Tata Advanced Systems Limited
- Type: Subsidiary
- Industry: Aerospace and Defence
- Founded: 2007; 19 years ago
- Headquarters: Hyderabad, Telangana, India
- Area served: India
- Key people: Banmali Agrawala (Chairman) Sukaran Singh (MD & CEO)
- Products: Aerostructures; Aero-engines; Fixed-wing aircraft; Fuel cell; Rotorcraft; Avionics; Armoured vehicles; Infantry fighting vehicles; Artillery weapons; Missile launchers; Radar and Sonar systems; Command and control systems; Unmanned aerial systems; Optronics; Security systems; Rugged systems; Portable fuel cells;
- Revenue: ₹5,176 crore (US$540 million) (FY24)
- Net income: ₹177 crore (US$18 million) (FY24)
- Number of employees: 7978
- Parent: Tata Sons (100%)
- Website: www.tataadvancedsystems.com

= Tata Advanced Systems =

Indian aerospace and military manufacturer

Tata Advanced Systems Limited (TASL) is an Indian aerospace, military engineering and defence technology company. It is a fully owned subsidiary of Tata Sons, a holding company for the Tata Group.

==History==
The company was established in 2006 as Tata Systems and Technologies Limited and renamed to Tata Advanced Systems Limited in 2008.

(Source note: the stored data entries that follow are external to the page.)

/-- Carry out the next request of a source if its opcode is `op`: checks 5 to 11 of Table 3-11 (`pre` is check 9), then the
effect `act`, then the reply (R57, R62, R63). `long` says whether it is a long operation; `act` is given its handle. -/
def serve (src op : Nat) (long : CamReq → Bool) (pre : State → CamReq → Option (Nat × List Word))
    (act : CamReq → Nat → State → State × Ans) (s : State) : State :=
  match nextReq s src, opDef op with
  | some r0, some d =>
    if rqOp r0 ≠ op ∨ !seqUp s 0 ∨ !s.sys.mode.serving && s.sys.mode ≠ .boot then s
    else
      let r := trimReq r0
      let s0 := popReq src s
      let refuse (x : Nat × List Word) : State := finish r x.1 x.2 [] (noteRefusal op x.1 s0)
      match check57 s0 r d with
      | some x => refuse x
      | none =>
        if rqTgt r < d.lo ∨ d.hi < rqTgt r then refuse (0x0007, [lo32 d.hi])
        else if rqTrough r != (d.trough != 0) then refuse (badField 0 (bitW 26))
        else if rqTrough r ∧ rqW r 2 &&& 0xC000C000 ≠ 0 then refuse (badField 2 (rqW r 2 &&& 0xC000C000))
        else if rqTrough r ∧ rqW r 3 &&& 0xF8000000 ≠ 0 then refuse (badField 3 (rqW r 3 &&& 0xF8000000))
        else match pre s0 r with
          | some x => refuse x
          | none =>
            match (if rqTrough r then slotCheck s0 r d.trough else none) with
            | some x => refuse x
            | none =>
              let s1 := if rqTrough r then holdSlots (rqFirst r) (rqCount r) s0 else s0
              if long r then
                match pickHandle s0 with
                | none => refuse (0x0013, [])
                | some h =>
                  let o : LongOp :=
                    { src, tag := rqTag r, opcode := op, target := rqTgt r, notify := rqNotify r, noIrq := rqNoIrq r,
                      fence := rqFence r, outbound := d.trough == 2, rsv := rqNotify r, discard := r.mute, behind := earlier s0 r,
                      slots := if rqTrough r then some (rqFirst r, rqCount r) else none }
                  let s2 := onCam (fun c => { c with ops := tset c.ops h o }) s1
                  let est := freeBelow s2 0x10000
                  let s3 := replyTo r 0x0001 [pack [(16, 16, est), (0, 6, h)]] [] false (drawn s2)
                  (act r h (refuseFront src (srcQueue s3 src).length s3)).1
              else
                let (s2, a) := act r 0 s1
                let s3 := if rqTrough r then
                    returnSlots (rqFirst r) (rqCount r) (if d.trough = 2 then some a.data.length else none)
                      (fillSlots (rqFirst r) (if d.trough = 2 then a.data else []) s2)
                  else s2
                finish r a.status a.detail (if rqTrough r then [] else a.data) s3
  | _, _ => s

/-- A request that answers at once from the state, with no parameter to check. -/
def serveRead (src op : Nat) (f : State → CamReq → Nat × List Word) (s : State) : State :=
  serve src op (fun _ => false) (fun _ _ => none) (fun r _ s => let a := f s r; (s, { status := a.1, detail := a.2 })) s

/-- An outbound list of fixed-size records, as much as BYTES and the slots offer: records written and omitted. -/
def listOut (r : CamReq) (size : Nat) (recs : List (List Word)) : Nat × Nat × List Byte :=
  let k := min recs.length (dscBytes r / size)
  (k, recs.length - k, (recs.take k).flatMap wordBytes)

/-- Check 9 for BYTES: a non-zero multiple. -/
def bytesOk (r : CamReq) (unit : Nat) : Option (Nat × List Word) :=
  if dscBytes r = 0 ∨ dscBytes r % unit ≠ 0 then some (badField 3 1) else none

end Sys2Proof.Machine
end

TASL entered into a joint venture with Sikorsky Aircraft Corporation to manufacture the Sikorsky S-92 helicopter in India for the domestic civil and military markets. The plan was to have a US$200 million manufacturing plant operational in Hyderabad by 2010. As production began, the first S-92 cabin was delivered in November 2010, and capacity was expected to increase to 36–48 cabins a year. By the end of July 2013, 39 cabins had been assembled.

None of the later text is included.